The vast majority of individuals who reach out to me for help with attracting back their avoidant ex are more focused on what their ex is doing, how it affects them and why their ex needs to change rather than what they themselves can do differently.
Study after study has shown that people with mild or acute anxiety tend to look at what is negative and threatening more quickly and for longer than people who are not perceiving a situation through an anxious lens. These biases often reinforce negative thought patterns and distorted reality, and can lead to misguided actions.
This has serious consequences when you are trying to attract back your ex, especially if you are not consciously aware that you are perceiving things differently and reacting to your perception of reality rather than what is actually happening.
While it is normal from time-to-time to experience anxiety when trying to attract back your ex, attachment anxiety makes it more difficult to distinguish between an ex’s words and actions that do not necessarily pose threat to your chances of getting back together, and emotionally-charged reactions and responses that threaten your chances.
If you can’t perceptually tell what is “normal ex behaviour” and what is a threat to getting back together, it makes sense that you feel anxious and worried when things are vague, uncertain or unknown, and even when it is obvious that there’s nothing to worry about.
It also makes sense that you are driven to say and do things to eliminate what you perceive as a threat or decrease the potential bad effects of something you can’t control, only to end up creating more anxiety and worry.
I am a neutral observer in this process, but more importantly, I do not wear anxiety lenses.
This frees me from attaching meaning to everything your ex says or does, and leading your down a rabbit hole of denial or negativity.
I am not only able to point out the limiting ways in which you are attaching distorted meaning to what is happening, I also bring your attention to the the hard facts, the present moment and the most immediate actions that increase your chances of attracting back your ex.
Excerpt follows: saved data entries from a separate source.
/-- The operand bits of a Coll word, in their places. -/
def Op.Coll.toBits (o : Op.Coll) : Nat :=
  o.g.val * 2 ^ 23 + o.detach.toNat * 2 ^ 22 + o.h.val * 2 ^ 18 + o.ra.val * 2 ^ 13 + o.rb.val * 2 ^ 8

/-- The operands of a Barrier word. -/
def Op.Barrier.ofWord (w : Nat) : Op.Barrier :=
  { g := Fin.ofNat 8 (w / 2 ^ 23)
    detach := w / 2 ^ 22 % 2 == 1
    h := Fin.ofNat 16 (w / 2 ^ 18)
    ra := Fin.ofNat 32 (w / 2 ^ 13) }

/-- The operand bits of a Barrier word, in their places. -/
def Op.Barrier.toBits (o : Op.Barrier) : Nat :=
  o.g.val * 2 ^ 23 + o.detach.toNat * 2 ^ 22 + o.h.val * 2 ^ 18 + o.ra.val * 2 ^ 13

/-- The operands of a CFence word. -/
def Op.CFence.ofWord (w : Nat) : Op.CFence :=
  { g := Fin.ofNat 8 (w / 2 ^ 23)
    before := BitVec.ofNat 6 (w / 2 ^ 17)
    after := BitVec.ofNat 6 (w / 2 ^ 11)
    scope := Fin.ofNat 8 (w / 2 ^ 8) }

/-- The operand bits of a CFence word, in their places. -/
def Op.CFence.toBits (o : Op.CFence) : Nat :=
  o.g.val * 2 ^ 23 + o.before.toNat * 2 ^ 17 + o.after.toNat * 2 ^ 11 + o.scope.val * 2 ^ 8

/-- The operands of a Crr word. -/
def Op.Crr.ofWord (w : Nat) : Op.Crr :=
  { g := Fin.ofNat 8 (w / 2 ^ 23)
    rd := Fin.ofNat 32 (w / 2 ^ 18)
    tok := Fin.ofNat 8 (w / 2 ^ 13)
    reg := Fin.ofNat 4096 (w / 2 ^ 0) }

/-- The operand bits of a Crr word, in their places. -/
def Op.Crr.toBits (o : Op.Crr) : Nat :=
  o.g.val * 2 ^ 23 + o.rd.val * 2 ^ 18 + o.tok.val * 2 ^ 13 + o.reg.val * 2 ^ 0

/-- The operands of a Crw word. -/
def Op.Crw.ofWord (w : Nat) : Op.Crw :=
  { g := Fin.ofNat 8 (w / 2 ^ 23)
    ra := Fin.ofNat 32 (w / 2 ^ 13)
    reg := Fin.ofNat 4096 (w / 2 ^ 0) }

/-- The operand bits of a Crw word, in their places. -/
def Op.Crw.toBits (o : Op.Crw) : Nat :=
  o.g.val * 2 ^ 23 + o.ra.val * 2 ^ 13 + o.reg.val * 2 ^ 0

/-- The operands of a Code word. -/
def Op.Code.ofWord (w : Nat) : Op.Code :=
  { g := Fin.ofNat 8 (w / 2 ^ 23)
    code := BitVec.ofNat 15 (w / 2 ^ 8) }

/-- The operand bits of a Code word, in their places. -/
def Op.Code.toBits (o : Op.Code) : Nat :=
  o.g.val * 2 ^ 23 + o.code.toNat * 2 ^ 8

/-- The operands of a Tq word. -/
def Op.Tq.ofWord (w : Nat) : Op.Tq :=
  { sync := Fin.ofNat 8 (w / 2 ^ 23)
    q := Fin.ofNat 16 (w / 2 ^ 19)
    ra := Fin.ofNat 16 (w / 2 ^ 15)
    ly := Fin.ofNat 64 (w / 2 ^ 9)
    step := BitVec.ofNat 9 (w / 2 ^ 0) }

/-- The operand bits of a Tq word, in their places. -/
def Op.Tq.toBits (o : Op.Tq) : Nat :=
  o.sync.val * 2 ^ 23 + o.q.val * 2 ^ 19 + o.ra.val * 2 ^ 15 + o.ly.val * 2 ^ 9 + o.step.toNat * 2 ^ 0

/-- The operands of a Pref word. -/
def Op.Pref.ofWord (w : Nat) : Op.Pref :=
  { sync := Fin.ofNat 8 (w / 2 ^ 23)
    ra := Fin.ofNat 16 (w / 2 ^ 15)
    ly := Fin.ofNat 64 (w / 2 ^ 9)
    step := BitVec.ofNat 9 (w / 2 ^ 0) }

/-- The operand bits of a Pref word, in their places. -/
def Op.Pref.toBits (o : Op.Pref) : Nat :=
  o.sync.val * 2 ^ 23 + o.ra.val * 2 ^ 15 + o.ly.val * 2 ^ 9 + o.step.toNat * 2 ^ 0

/-- The operands of a Tc word. -/
def Op.Tc.ofWord (w : Nat) : Op.Tc :=
  { sync := Fin.ofNat 8 (w / 2 ^ 23)
    h := Fin.ofNat 16 (w / 2 ^ 19)
    dst := Fin.ofNat 16 (w / 2 ^ 15)
    src := Fin.ofNat 16 (w / 2 ^ 11)
    ly := Fin.ofNat 64 (w / 2 ^ 5)
    pri := Fin.ofNat 8 (w / 2 ^ 2)
    detach := w / 2 ^ 1 % 2 == 1
    raw := w / 2 ^ 0 % 2 == 1 }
More importantly, as a neutral and independent observer, I am not on any “side”. The only side I am on is on the side of love and your relationship.
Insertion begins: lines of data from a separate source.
/-- A packet put on its network: its flits stand in the interface of its source, or its beats at the source's memory router. -/
def Mesh.put (m : Mesh) (cls : PktClass) (spec : PktSpec) (src dst : NetEnd) (data : Nat) (root : Option Nat) (now : Nat) : Mesh :=
  let id := m.nextId
  let at_ := endAt src
  let flit := fun (i : Nat) =>
    ({ id := id + i, packet := id, idx := i, last := i == data, x := at_.1, y := at_.2, chan := classChan cls, own := false, port := 6,
       since := m.fclk, crossed := 0, won := [] } : Flit)
  let n := planeBeats data
  let beat := fun (i : Nat) =>
    ({ packet := id, last := i + 1 == n, x := at_.1, y := at_.2, resp := isResponse cls, ready := now + 1 } : Beat)
  let m : Mesh := { m with
    nextId := id + data + 1
    packets := m.packets ++ [{ id := id, cls := cls, spec := spec, src := src, dst := dst, data := data, route := [], root := root.getD id }] }
  if onPlane src dst then { m with beats := m.beats ++ (List.range n).map beat }
  else { m with flits := m.flits ++ (List.range (data + 1)).map flit }

/-- A request in the networks: its buffers are reserved, and a write is unacknowledged until its response (R29, R31). -/
def Mesh.inject (m : Mesh) (p : PktSpec) (now : Nat) : Mesh :=
  { m.put .request0 p p.src p.dst (pktData p) none now with
    reserved := m.reserved.setD (bufferKey p) 0 (m.reserved.getD (bufferKey p) 0 + respBufs p)
    writes := if pktWrites p then m.writes ++ (pktLines p).map (fun l => (p.src, p.cx, p.path, l)) else m.writes }

/-- A request offered: one that may not enter waits in its engine (R29). -/
def Mesh.offer (m : Mesh) (p : PktSpec) (now : Nat) : Mesh :=
  if m.mayInject p then m.inject p now else { m with waiting := m.waiting ++ [p] }

/-- The waiting requests tried again, in order. -/
def Mesh.retryWaiting (m : Mesh) (now : Nat) : Mesh :=
  m.waiting.foldl (fun (m : Mesh) p => m.offer p now) { m with waiting := [] }

/-- PACKET_INJECT (R29): a request that cannot reserve its buffers waits in its engine. -/
def execPacketInject (p : PktSpec) (s : State) : Host.Outcome State Fault Refusal :=
  .next (if p.ok then { s with mesh := s.mesh.offer p s.cycle } else s)

/-! ### Exchanges at homes (R26, R29, R31) -/

/-- A request has ended: its buffers and its write's lines are free again, and its requester learns how. -/
def Mesh.finish (m : Mesh) (p : PktSpec) (fault : Option Cause) : Mesh :=
  let k := bufferKey p
  { m with
    reserved := m.reserved.setD k 0 (m.reserved.getD k 0 - respBufs p)
    writes := if pktWrites p then (pktLines p).foldl (fun l i => l.erase (p.src, p.cx, p.path, i)) m.writes else m.writes
    ended := m.ended ++ [(p, fault)] }

/-- Is a request that a home holds the first of its lines there (R31). -/
def Mesh.firstAtHome (m : Mesh) (v : Serve) : Bool :=
  !(m.serving.takeWhile (fun u => decide (u.root ≠ v.root))).any (fun u =>
    u.spec.dst == v.spec.dst && (pktLines u.spec).any (fun l => (pktLines v.spec).contains l))

/-- A home goes on with a request: it asks with Request 1, holding buffers for the answers, or with every answer in it sends Response 0, the
last packet of the exchange (R26, R29). Its first turn is the moment of the access at its home (R31, R143). -/
def Mesh.serve (m : Mesh) (v : Serve) (now : Nat) : Mesh :=
  let p := v.spec
  let m := { m with homes := if v.asked then m.homes else m.homes ++ [p.tag] }
  if !v.asked && !p.asks.isEmpty then
    let m := { m with
      serving := m.serving.map (fun u => if u.root = v.root then { u with asked := true, waiting := p.asks.length } else u)
      reserved := m.reserved.setD (homeKey p.dst) 0 (m.reserved.getD (homeKey p.dst) 0 + p.asks.length) }
    p.asks.foldl (fun (m : Mesh) e => m.put .request1 p p.dst e 0 (some v.root) now) m
  else
    ({ m with serving := m.serving.filter (fun u => decide (u.root ≠ v.root)) } : Mesh).put .response0 p p.dst p.src (respData p) (some v.root) now
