/-- The address and value of each lane of a SACC that is not skipped, from lane `lo` on (R331). -/
def saccLanes (base : Nat) (idx val : QEntry) (lo : Nat) : List (Nat × Nat) :=
  (List.range 32).filterMap (fun i =>
    let k := laneOf idx 32 (lo + i)
    if k = 0xFFFFFFFF then none else some ((base + 4 * k) % 2 ^ 64, laneOf val 32 (lo + i)))

/-- Is an element that SACC targets an INT32 (true) or an FP32 (false) one; none is FORMAT (R331). -/
def saccInt (leaf : Option Leaf) : Option Bool :=
  match leaf with
  | none => some false
  | some l => if l.fmt = fmtFp32 then some false else if l.fmt = fmtInt32 ∨ l.fmt = fmtRaw then some true else none

/-- One window of a SACC applied at the homes: each element changes once (R236). -/
def State.saccWindow (s : State) (serial fn : Nat) (lines : List (Nat × Place)) (es : List (Nat × Nat)) : State :=
  (es.map (fun e => e.1)).eraseDups.foldl (fun s a =>
    match placeIn lines a with
    | none => s
    | some p =>
      let s := s.correct p.key 4
      let mem := leNat (s.homeBytes p.key 4)
      let vs := (es.filter (fun e => decide (e.1 = a))).map (fun e => e.2)
      s.writePlace 3 serial p (leBytes 4 (saccMerge fn ((saccInt p.leaf).getD false) mem vs))) s

/-! ### Late faults (R323) -/

/-- What an uncommitted word did at issue undone: its push, its pops, its token, its registers. -/
def Context.undoT (c : Context) (e : TEntry) : Context :=
  let c := match e.op with
    | .ldq q .. => c.unpushQ q e.serial
    | .scas _ _ _ q _ => c.unpushQ q e.serial
    | .push q _ i => { c.unpushQ q e.serial with replayBack := i :: c.replayBack }
    | _ => c
  let c := e.undo.pops.reverse.foldl (fun c p => c.unpopQ p.1 p.2) c
  let c := e.undo.regs.foldl (fun c r => c.setA r.1 r.2) c
  match e.undo.awaitOf with
  | some i => c.unpopToken i
  | none => c

/-- Every uncommitted word of the context withdrawn, the latest first, with the fault of one that had not issued: the earliest is the halt point;
the T stream stands at the oldest one. -/
def Context.withdraw (c : Context) (e : TEntry) : Context :=
  let c := match c.ts.awaited with
    | some i => c.unpopToken i
    | none => c
  let drop := c.twin.map (fun e => e.serial)
  let later := fun (t : PendTrap) => decide (t.rank = 2) && decide (t.st = .t) && t.pawn.isNone
  let c := c.twin.reverse.foldl (fun (c : Context) (e : TEntry) => c.undoT e) c
  { c with
    twin := []
    ttr := []
    pend := c.pend.filter (fun t => !later t)
    landing := c.landing.filter (fun l => !decide (l.st = .t))
    ranges := c.ranges.filter (fun r => !(r.pawn.isNone && drop.contains r.serial))
    ts := { c.ts with pc := e.pc, loops := e.undo.loops, awaited := none, fence := none, issued := e.pos, run := true } }

/-- A late fault of the oldest uncommitted word (R323): it and every later one are withdrawn in reverse issue order, and the
stream stands at it with its trap pending. -/
def State.lateFault (s : State) (e : TEntry) (c : Cause) (va : Nat) : State := (s.onCtx (fun x => x.withdraw e)).faultT c va

/-! ### Commit (R322) -/

/-- The kind of a word's accesses. -/
def TOp.acc : TOp → Acc
  | .ldq .. => .read
  | _ => .write

/-- The post to C that a SYNC makes. -/
def TOp.postsC : TOp → Bool
  | .sync b => b
  | _ => false

/-- The walk of a queue load or store: RAW elements have the width of the lane format (R325). -/
def queueWalk (ly : LyRec) (base : Word) (lines : List (Nat × Place)) : Walking :=
  ly.walkAt base.toNat (leafIn lines base.toNat) (fmtBits ly.lfmt.toNat)

/-- The lanes of an entry in a lane format. -/
def lanesOf (lf : Nat) (e : QEntry) : List Nat := (List.range (2048 / fmtBits lf)).map (fun i => laneOf e (fmtBits lf) i)

/-- A queue load commits (R326, R230): its entry is there, its flags are set. -/
def State.commitLdq (s : State) (e : TEntry) (q : Fin 16) (base : Word) (ly : LyRec) (lines : List (Nat × Place)) :
    Except (Cause × Nat) State :=
  match s.badLine lines with
  | some va => .error (.memerr, va)
  | none =>
    let w := queueWalk ly base lines
    let lf := ly.lfmt.toNat
    let r := s.loadLanes { path := 1, serial := e.serial } w lines (2048 / fmtBits lf)
    let s := lines.foldl (fun s l => s.noteRead l.2 64) s
    .ok (s.onCtx (fun c => { c.landQ q e.serial (entryOf (fmtBits lf) r.1) with fflags := c.fflags ||| r.2 }))

/-- The bytes that a queue store writes, and its flags (R326, R230). -/
def stqBytes (entry : QEntry) (base : Word) (ly : LyRec) (lines : List (Nat × Place)) : List (Nat × Nat) × BitVec 8 :=
  storeLanes (queueWalk ly base lines) lines (lanesOf ly.lfmt.toNat entry)

/-- The state in which the writes of an uncommitted word have been made at their homes, with what a SCAS found there. -/
def State.madeT (s : State) (serial old : Nat) : State :=
  s.onCtx (fun c => { c with twin := c.twin.map (fun e => if e.serial = serial then { e with done := some old } else e) })

/-- The writes or the atomic of a word made at their homes, once (R31, R322, R331, R332); an error that they meet there is the word's. -/
def State.makeT (s : State) (e : TEntry) : Except (Cause × Nat) State :=
  if e.done.isSome then .ok s
  else
    match e.op with
    | .stq entry base ly ls =>
      let r := stqBytes entry base ly ls
      match s.partBad ls r.1 with
      | some va => .error (.memerr, va)
      | none => .ok ((s.storeBytes { path := 1, serial := e.serial } ls r.1).madeT e.serial 0)
    | .sacc fn idx val base ls =>
      let lo := saccLanes base.toNat idx val 0
      let hi := saccLanes base.toNat idx val 32
      match (lo ++ hi).find? (fun x => match placeIn ls x.1 with | some p => s.readBad p.key 4 | none => false) with
      | some x => .error (.memerr, x.1)
      | none => .ok (((s.saccWindow e.serial fn ls lo).saccWindow e.serial fn ls hi).madeT e.serial 0)
    | .scas entry a wide _ ls =>
      let n := if wide then 8 else 4
      match placeIn ls a.toNat with
      | none => .ok s
      | some p =>
        if s.readBad p.key n then .error (.memerr, a.toNat)
        else
          let s := s.correct p.key n
          let old := leNat (s.homeBytes p.key n)
          let s := if old = (wordOf entry 0).toNat % 256 ^ n then s.writePlace 3 e.serial p (leBytes n (wordOf entry 1).toNat) else s
          .ok (s.madeT e.serial old)
    | _ => .ok s

/-- The address that a failed access of a word reports: that of its line. -/
def TEntry.lineAt (e : TEntry) (i : Nat) : Nat := ((e.op.lines[i]?).map (fun l => l.1)).getD 0

/-- What the oldest word does when it commits, its writes made and performed: a late fault of an access comes first. -/
def State.performT (s : State) (e : TEntry) : Except (Cause × Nat) State :=
  match e.fault with
  | some (i, c) => .error (c, e.lineAt i)
  | none =>
    match e.op with
    | .ldq q b ly ls => s.commitLdq e q b ly ls
    | .stq en b ly ls => .ok (s.onCtx (fun c => { c with fflags := c.fflags ||| (stqBytes en b ly ls).2 }))
    | .sacc .. => .ok s
    | .scas en _ wide qd _ =>
      let old := e.done.getD 0
      let hit := decide (old = (wordOf en 0).toNat % 256 ^ (if wide then 8 else 4))
      .ok ((s.replayLog e.serial 4 .t e.pos old).onCtx (fun c => c.landQ qd e.serial (entryOf 64 [old, hit.toNat])))
    | .push q en _ => .ok (s.onCtx (fun c => c.landQ q e.serial en))
    | .sync _ => .ok s
    | .plain => .ok s

/-- Has the oldest uncommitted word's post room (R155). -/
def Context.commitRoom (c : Context) (e : TEntry) : Bool :=
  c.postRoom .t e.sync && (!e.op.postsC || c.tokenRoom (chanIx 1 0))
I do my best to understand your relationship and attachment dynamics and keep you grounded so you are not focusing on all the negative things (about your ex or what’s happening) and as a result not paying attention to the positive things your ex says or does.
I also make sure that you are intentional in your words and actions in a way that actually improves the dynamics of your relationship. And when you’re having a strong emotional reaction to something your ex says or does, I help bring your focus back to the bigger picture and end game.
- Re-open lines of communication
- Write an effective break-up acceptance text (or email)
- Strengthen emotional connection
- Improve your texts/emails for better responses
- Communicate your feelings effectively
- Ask your ex out (face-to-face meetings)
- Rebuild trust
- Show you have changed
- Set the pace and take things slow
- Create momentum… and more.
I try as much as time allows to be the secure base support that is consistently available to you in a meaningful and authentic way through phone sessions and email coaching. My personal belief is that if I can accurately reflect back to you your emotional experience in a way that makes you feel understood and safe to reach out, connect and engage your ex in a positive way, and with the work you are doing on yourself, you will be less anxious and freer to experiment your new behaviours and a securely attached way of relating with your ex.